Here’s Dharma and Jenny weighing spinach

fresh green lettuce:

our project supervisor:

Getting set up was almost an adventure, it was such a busy hour. You can’t park anywhere near the expo, as it’s on a pedestrian mall in the center of campus, so you have to drive in, unload, convince somebody to watch your stuff (yay for the super awesome student volunteers who put up the canopy while i was parking!), go park, run back, and then set up your booth before the fair officially opens — but with substantial distractions on all sides as everybody else is setting up, volunteers are running all over making things go, and students are wandering through anyway because it’s in a pedestrian mall in the center of campus. Whew. Once set-up was done, the day was no less fast-paced, but much better organized.

And me at the booth the next day.

(photo credit Cal McManus)

My friend Cal came out to help me run the booth most of the day, and Terra dropped by for a while as well. We sold over 20 dozen eggs, and about a cooler and a half full of greens — all the spinach, most of the bok choy, and some of the lettuce. About half the dried tomatoes. All in all it was a successful day — fast paced, energetic, and entertaining. And exhausting! A lot more people signed up for our farm sales mailing list, and I connected with a lot of other farmers doing interesting projects around the Valley, such as the folks at Grow the Future and FoodCorps.
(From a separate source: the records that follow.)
theorem daaResult_eq (f : Flags) (a : Byte) : daaResult f a = (BitVec.ofNat 8 (daaValue f a.toNat),
    { f with z := decide (daaValue f a.toNat = 0), h := false, c := f.c || (!f.n && decide (0x99 < a.toNat)) }) := by
  have ha := a.isLt
  obtain ⟨z, n, h, c⟩ := f
  cases n with
  | true =>
    have hadj : ((if h then (0x06 : Byte) else 0) ||| (if c then 0x60 else 0)).toNat = Claim.daaAdjust ⟨z, true, h, c⟩ a.toNat := by
      rw [toNat_halves]
      simp [Claim.daaAdjust]
    have hvalue : (a - ((if h then (0x06 : Byte) else 0) ||| (if c then 0x60 else 0))).toNat = daaValue ⟨z, true, h, c⟩ a.toNat := by
      rw [BitVec.toNat_sub, hadj, daaValue, if_pos rfl]
      have hle : Claim.daaAdjust ⟨z, true, h, c⟩ a.toNat < 256 := hadj ▸ BitVec.isLt _
      omega
    obtain ⟨hbyte, hzero⟩ := byte_zero_of_toNat hvalue
    rw [daaResult, if_pos rfl]
    simp only [hzero]
    rw [hbyte]
    simp
  | false =>
    have hadj : ((if h || decide (9 < a.toNat % 16) then (0x06 : Byte) else 0) |||
        (if c || decide (0x99 < a.toNat) then 0x60 else 0)).toNat = Claim.daaAdjust ⟨z, false, h, c⟩ a.toNat := by
      rw [toNat_halves]
      simp [Claim.daaAdjust]
    have hvalue : (a + ((if h || decide (9 < a.toNat % 16) then (0x06 : Byte) else 0) |||
        (if c || decide (0x99 < a.toNat) then 0x60 else 0))).toNat = daaValue ⟨z, false, h, c⟩ a.toNat := by
      rw [BitVec.toNat_add, hadj, daaValue, if_neg Bool.false_ne_true]
    obtain ⟨hbyte, hzero⟩ := byte_zero_of_toNat hvalue
    rw [daaResult, if_neg Bool.false_ne_true]
    simp only [hzero]
    rw [hbyte]
    simp

theorem exec_daa_eq (s : State) : exec .daa s = .next { s with
    regs := { s.regs with a := BitVec.ofNat 8 (daaValue s.flags s.regs.a.toNat) },
    flags := { s.flags with z := decide (daaValue s.flags s.regs.a.toNat = 0), h := false,
                            c := s.flags.c || (!s.flags.n && decide (0x99 < s.regs.a.toNat)) } } := by
  have hdaa : exec .daa s = .next (s.setResult .a (daaResult s.flags s.regs.a)) := rfl
  rw [hdaa, daaResult_eq]
  rfl

/-! ## Decimal arithmetic -/

/-- A number of two decimal digits that is given up to a carry of 100, and its bytes. -/
def IsDecimal (r : Nat) (carry : Prop) (sum : Nat) : Prop :=
  ∃ d e, d ≤ 9 ∧ e ≤ 9 ∧ r = 16 * d + e ∧ ((carry ∧ 10 * d + e + 100 = sum) ∨ (¬ carry ∧ 10 * d + e = sum))

section
variable {p q u v : Nat} (hp : p ≤ 9) (hq : q ≤ 9) (hu : u ≤ 9) (hv : v ≤ 9) {f : Flags}
include hp hq hu hv

/-- A carry out of a digit is a binary half carry or a digit above 9; the adjustment is 6 in the digit. -/
theorem decimal_sum (hn : f.n = false) (hh : f.h = decide (15 < q + v)) (hc : f.c = decide (255 < 16 * p + q + (16 * u + v))) :
    IsDecimal (daaValue f ((16 * p + q + (16 * u + v)) % 256)) (f.c = true ∨ 0x99 < (16 * p + q + (16 * u + v)) % 256)
      (p * 10 + q + (u * 10 + v)) := by
  simp only [daaValue, Claim.daaAdjust, hn, hh, hc, decide_eq_true_eq, Bool.false_eq_true, if_false, true_and]
  by_cases hlow : 9 < q + v
  · rw [if_pos (by omega)]
    by_cases hhigh : 99 < p * 10 + q + (u * 10 + v)
    · rw [if_pos (by omega)]
      exact ⟨p + u + 1 - 10, q + v - 10, by omega⟩
    · rw [if_neg (by omega)]
      exact ⟨p + u + 1, q + v - 10, by omega⟩
  · rw [if_neg (by omega)]
    by_cases hhigh : 99 < p * 10 + q + (u * 10 + v)
    · rw [if_pos (by omega)]
      exact ⟨p + u - 10, q + v, by omega⟩
    · rw [if_neg (by omega)]
      exact ⟨p + u, q + v, by omega⟩

/-- A borrow out of a digit is the binary one. -/
theorem decimal_difference (hn : f.n = true) (hh : f.h = decide (q < v)) (hc : f.c = decide (16 * p + q < 16 * u + v)) :
    IsDecimal (daaValue f ((16 * p + q + 256 - (16 * u + v)) % 256)) (f.c = false) (p * 10 + q + 100 - (u * 10 + v)) := by
  simp only [daaValue, Claim.daaAdjust, hn, hh, hc, decide_eq_true_eq, if_true, reduceCtorEq, false_and, or_false, decide_eq_false_iff_not]
  by_cases hlow : q < v
  · rw [if_pos hlow]
    by_cases hhigh : 16 * p + q < 16 * u + v
    · rw [if_pos hhigh]
      exact ⟨p + 10 - 1 - u, q + 10 - v, by omega⟩
    · rw [if_neg hhigh]
      exact ⟨p - 1 - u, q + 10 - v, by omega⟩
  · rw [if_neg hlow]
    by_cases hhigh : 16 * p + q < 16 * u + v
    · rw [if_pos hhigh]
      exact ⟨p + 10 - u, q - v, by omega⟩
    · rw [if_neg hhigh]
      exact ⟨p - u, q - v, by omega⟩

end

/-- What DAA answers when it finds a decimal number. -/
theorem exec_daa_decimal {t : State} {sum : Nat} {carry : Prop} (h : IsDecimal (daaValue t.flags t.regs.a.toNat) carry sum) :
    ∃ u, exec .daa t = .next u ∧ Claim.isBcd u.regs.a ∧ Claim.bcdValue u.regs.a = sum % 100 ∧
      u.flags.c = (t.flags.c || (!t.flags.n && decide (0x99 < t.regs.a.toNat))) ∧ (carry ↔ 100 ≤ sum) := by
  obtain ⟨d, e, hd, he, hvalue, hsum⟩ := h
  have htoNat : (BitVec.ofNat 8 (16 * d + e)).toNat = 16 * d + e := by rw [BitVec.toNat_ofNat]; omega
  refine ⟨_, exec_daa_eq t, ?bcd, ?value, rfl, ?carry⟩
  case bcd =>
    rw [hvalue, Claim.isBcd, htoNat]
    omega
  case value =>
    rw [hvalue, Claim.bcdValue, htoNat]
    omega
  case carry =>
    obtain ⟨hcarry, hsum⟩ | ⟨hcarry, hsum⟩ := hsum
    · exact iff_of_true hcarry (by omega)
    · exact iff_of_false hcarry (by omega)

section
variable {s : State} {v : Byte} (hx : Claim.isBcd s.regs.a) (hy : Claim.isBcd v)
include hx hy

theorem daa_of_sum : ∃ u, exec .daa (Claim.added s v false) = .next u ∧ Claim.isBcd u.regs.a ∧
    Claim.bcdValue u.regs.a = (Claim.bcdValue s.regs.a + Claim.bcdValue v) % 100 ∧
    u.flags.c = decide (100 ≤ Claim.bcdValue s.regs.a + Claim.bcdValue v) := by
  have hxd := Nat.div_add_mod s.regs.a.toNat 16
  have hyd := Nat.div_add_mod v.toNat 16
  have ha : (Claim.added s v false).regs.a.toNat = (s.regs.a.toNat + v.toNat) % 256 := BitVec.toNat_ofNat _ 8
  have hdec := decimal_sum hx.2 hx.1 hy.2 hy.1 (f := (Claim.added s v false).flags) rfl rfl (by rw [hxd, hyd]; rfl)
  rw [hxd, hyd, ← ha] at hdec
  obtain ⟨u, hu, hbcd, hvalue, hc, hcarry⟩ := exec_daa_decimal hdec
  refine ⟨u, hu, hbcd, hvalue, ?_⟩
  have hn : (Claim.added s v false).flags.n = false := rfl
  rw [hc, hn, Claim.bcdValue, Claim.bcdValue, Bool.eq_iff_iff, decide_eq_true_eq, ← hcarry]
  simp

theorem daa_of_difference : ∃ u, exec .daa (Claim.subtracted s v false) = .next u ∧ Claim.isBcd u.regs.a ∧
    Claim.bcdValue u.regs.a = (Claim.bcdValue s.regs.a + 100 - Claim.bcdValue v) % 100 ∧
    u.flags.c = decide (Claim.bcdValue s.regs.a < Claim.bcdValue v) := by
  have hxd := Nat.div_add_mod s.regs.a.toNat 16
  have hyd := Nat.div_add_mod v.toNat 16
  have ha : (Claim.subtracted s v false).regs.a.toNat = (s.regs.a.toNat + 256 - v.toNat) % 256 := by
    have hsub : (Claim.subtracted s v false).regs.a = s.regs.a - v := BitVec.sub_zero _
    have hv := v.isLt
    rw [hsub, BitVec.toNat_sub]
    omega
  have hdec := decimal_difference hx.2 hx.1 hy.2 hy.1 (f := (Claim.subtracted s v false).flags) rfl rfl (by rw [hxd, hyd]; rfl)
  rw [hxd, hyd, ← ha] at hdec
  obtain ⟨u, hu, hbcd, hvalue, hc, hcarry⟩ := exec_daa_decimal hdec
  refine ⟨u, hu, hbcd, hvalue, ?_⟩
  have hn : (Claim.subtracted s v false).flags.n = true := rfl
  rw [hc, hn, Bool.not_true, Bool.false_and, Bool.or_false, Claim.bcdValue, Claim.bcdValue]
  cases hflag : (Claim.subtracted s v false).flags.c with
  | false =>
    have hle := hcarry.mp hflag
    exact (decide_eq_false (by omega)).symm
  | true =>
    have hlt : ¬ 100 ≤ s.regs.a.toNat / 16 * 10 + s.regs.a.toNat % 16 + 100 - (v.toNat / 16 * 10 + v.toNat % 16) :=
      fun h => absurd (hcarry.mpr h) (by simp [hflag])
    exact (decide_eq_true (by omega)).symm

end

/-- Settles O30: the model's adjustment is the rule's, and on the digits of two decimal bytes it makes the binary sum the decimal one. -/
theorem daaMakesBcdArithmeticDecimal : Obligations.DaaMakesBcdArithmeticDecimal := by
  refine ⟨fun s => ⟨encodedAs_of_fetched (by decide) rfl rfl, exec_daa_eq s⟩, fun s v hx hy => ⟨?add, ?sub⟩⟩
  case add =>
    obtain ⟨u, hu⟩ := daa_of_sum hx hy
    exact ⟨_, u, (exec_aluN_eq .add v s).trans (congrArg _ (accumulate_add s v)), hu⟩
  case sub =>
    obtain ⟨u, hu⟩ := daa_of_difference hx hy
    exact ⟨_, u, (exec_aluN_eq .sub v s).trans (congrArg _ (accumulate_sub s v)), hu⟩

end Sys2Proof.Machine
end

section
/-! PROOFS. The address space, row by row (R61, R62, R98), and the cartridge behind its two windows (R85 to R94). -/
namespace Sys2Proof.Machine

/-! ## Bytes put together of fields -/

theorem extractLsb_eq_ofNat {w : Nat} (v : BitVec w) (start len : Nat) :
    v.extractLsb' start len = BitVec.ofNat len (v.toNat / 2 ^ start) := by
  apply BitVec.eq_of_toNat_eq
  rw [BitVec.extractLsb'_toNat, BitVec.toNat_ofNat, Nat.shiftRight_eq_div_pow]

/-- IE and IF read their five bits with ones above (R73, R78). -/
theorem interruptByte_eq (f : BitVec 5) : (0b111#3 ++ f : Byte) = BitVec.ofNat 8 (0xE0 + f.toNat) := by
  revert f
  decide

theorem joypadByte_eq (select : BitVec 2) (j : BitVec 4) :
    (0b11#2 ++ select ++ j : Byte) = BitVec.ofNat 8 (0xC0 + select.toNat * 16 + j.toNat) := by
  revert select j
  decide

/-! ## Row 0 and row 1 -/

theorem dmaBlocks_iff (s : State) (a : Word) :
    s.dmaBlocks a = true ↔ s.dma.active = true ∧ ¬ (0xFF80 ≤ a.toNat ∧ a.toNat ≤ 0xFFFE) ∧ a.toNat ≠ 0xFF46 := by
  rw [State.dmaBlocks, Bool.and_eq_true, Bool.and_eq_true, Bool.not_eq_true', ← Bool.not_eq_true, Bool.and_eq_true, decide_eq_true_eq,
    decide_eq_true_eq, decide_eq_true_eq, and_assoc]

theorem bootCovers_iff (s : State) (n : Nat) :
    s.bootCovers n = true ↔ s.bootEnabled = true ∧ n < s.params.bootLen ∧ n < 0x100 := by
  simp [State.bootCovers, and_assoc]

/-- Settles O45: each row of the decode is a lemma of the model's bus; the registers' bytes are their fields side by side. -/
theorem busDecodesRowByRow : Obligations.BusDecodesRowByRow := by
  intro s a v
  dsimp only
  rw [← bootCovers_iff]
  refine ⟨?blocked, ?allowed, fun h => busRead_boot s h, fun h => ⟨fun hb => busRead_rom s h (by simpa using hb), busWrite_rom s v h⟩,
    fun h h' => ⟨busRead_vram s h h', busWrite_vram s v h h'⟩, fun h h' => ⟨busRead_eram s h h', busWrite_eram s v h h'⟩,
    fun h h' => ⟨busRead_wram s h h', busWrite_wram s v h h'⟩, fun h h' => ⟨busRead_echo s h h', busWrite_echo s v h h'⟩,
    fun h h' => ⟨busRead_oam s h h', busWrite_oam s v h h'⟩, ?joypad, ?iflag, fun h => ⟨busRead_bootOff s h, busWrite_bootOff s v h⟩,
    fun h h' => ⟨busRead_hram s h h', busWrite_hram s v h h'⟩, ?ie, ?unmapped⟩
  case blocked =>
    intro hactive hhram hreg
    have hblocked := (dmaBlocks_iff s a).mpr ⟨hactive, hhram, hreg⟩
    exact ⟨memRead_blocked s hblocked, memWrite_blocked s v hblocked⟩
  case allowed =>
    intro h
    have hallowed : s.dmaBlocks a = false := by
      rw [← Bool.not_eq_true, dmaBlocks_iff]
      rintro ⟨hactive, hhram, hreg⟩
      obtain h | h | h := h
      · exact Bool.false_ne_true (h.symm.trans hactive)
      · exact hhram h
      · exact hreg h
    exact ⟨memRead_of_not_blocked s hallowed, memWrite_of_not_blocked s v hallowed⟩
  case joypad =>
    intro h
    refine ⟨⟨Config.joypad s.clock, ?_⟩, ?_⟩
    · rw [busRead_joypad s h, State.readJoypad, joypadByte_eq]
    · rw [busWrite_joypad s v h, State.writeJoypad, extractLsb_eq_ofNat]; rfl
  case iflag =>
    intro h
    rw [busRead_if s h, busWrite_if s v h, State.readIf, interruptByte_eq, State.writeIf, extractLsb_eq_ofNat, pow_zero, Nat.div_one]
    exact ⟨rfl, rfl⟩
  case ie =>
    intro h
    rw [busRead_ie s h, busWrite_ie s v h, State.readIe, interruptByte_eq, State.writeIe, extractLsb_eq_ofNat, pow_zero, Nat.div_one]
    exact ⟨rfl, rfl⟩
  case unmapped =>
    rintro (⟨h, h'⟩ | h | h | ⟨h, h'⟩ | h | h)
    · exact ⟨busRead_hole s h h', busWrite_hole s v h h'⟩
    · exact ⟨busRead_ioHole s (.inl h), busWrite_ioHole s v (.inl h)⟩
    · exact ⟨busRead_ioHole s (.inr (.inl h)), busWrite_ioHole s v (.inr (.inl h))⟩
    · exact ⟨busRead_sound s h h', busWrite_sound s v h h'⟩
    · exact ⟨busRead_ioHole s (.inr (.inr (.inl h))), busWrite_ioHole s v (.inr (.inr (.inl h)))⟩
    · exact ⟨busRead_ioHole s (.inr (.inr (.inr h))), busWrite_ioHole s v (.inr (.inr (.inr h)))⟩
Pack out was pack-in in reverse, basically a mad-house, only now a tired one. Cal had had to leave earlier, so I asked another friend, Amy, who was running a booth across the way, to watch my stuff while I got the car. It took forever to get back in, with the lines of cars, traffic-control on campus, and all the foot traffic. But once in, it took very little time to load up and get off campus, in spite of the intense heavy traffic.

When we reckoned up how many people-hours went into organizing and running the booth, the day’s profits came out to $6/hour. As fun as the actual vending was, that’s a lot of work for not much. Plus it completely wore me out for two days afterwards. it’s a good thing I don’t do this for a living! Mad props to those who do! For now, I’m grateful for my excellent office job, and while I’ll happily do this event again next year, I won’t be signing up for a grower’s market anytime soon.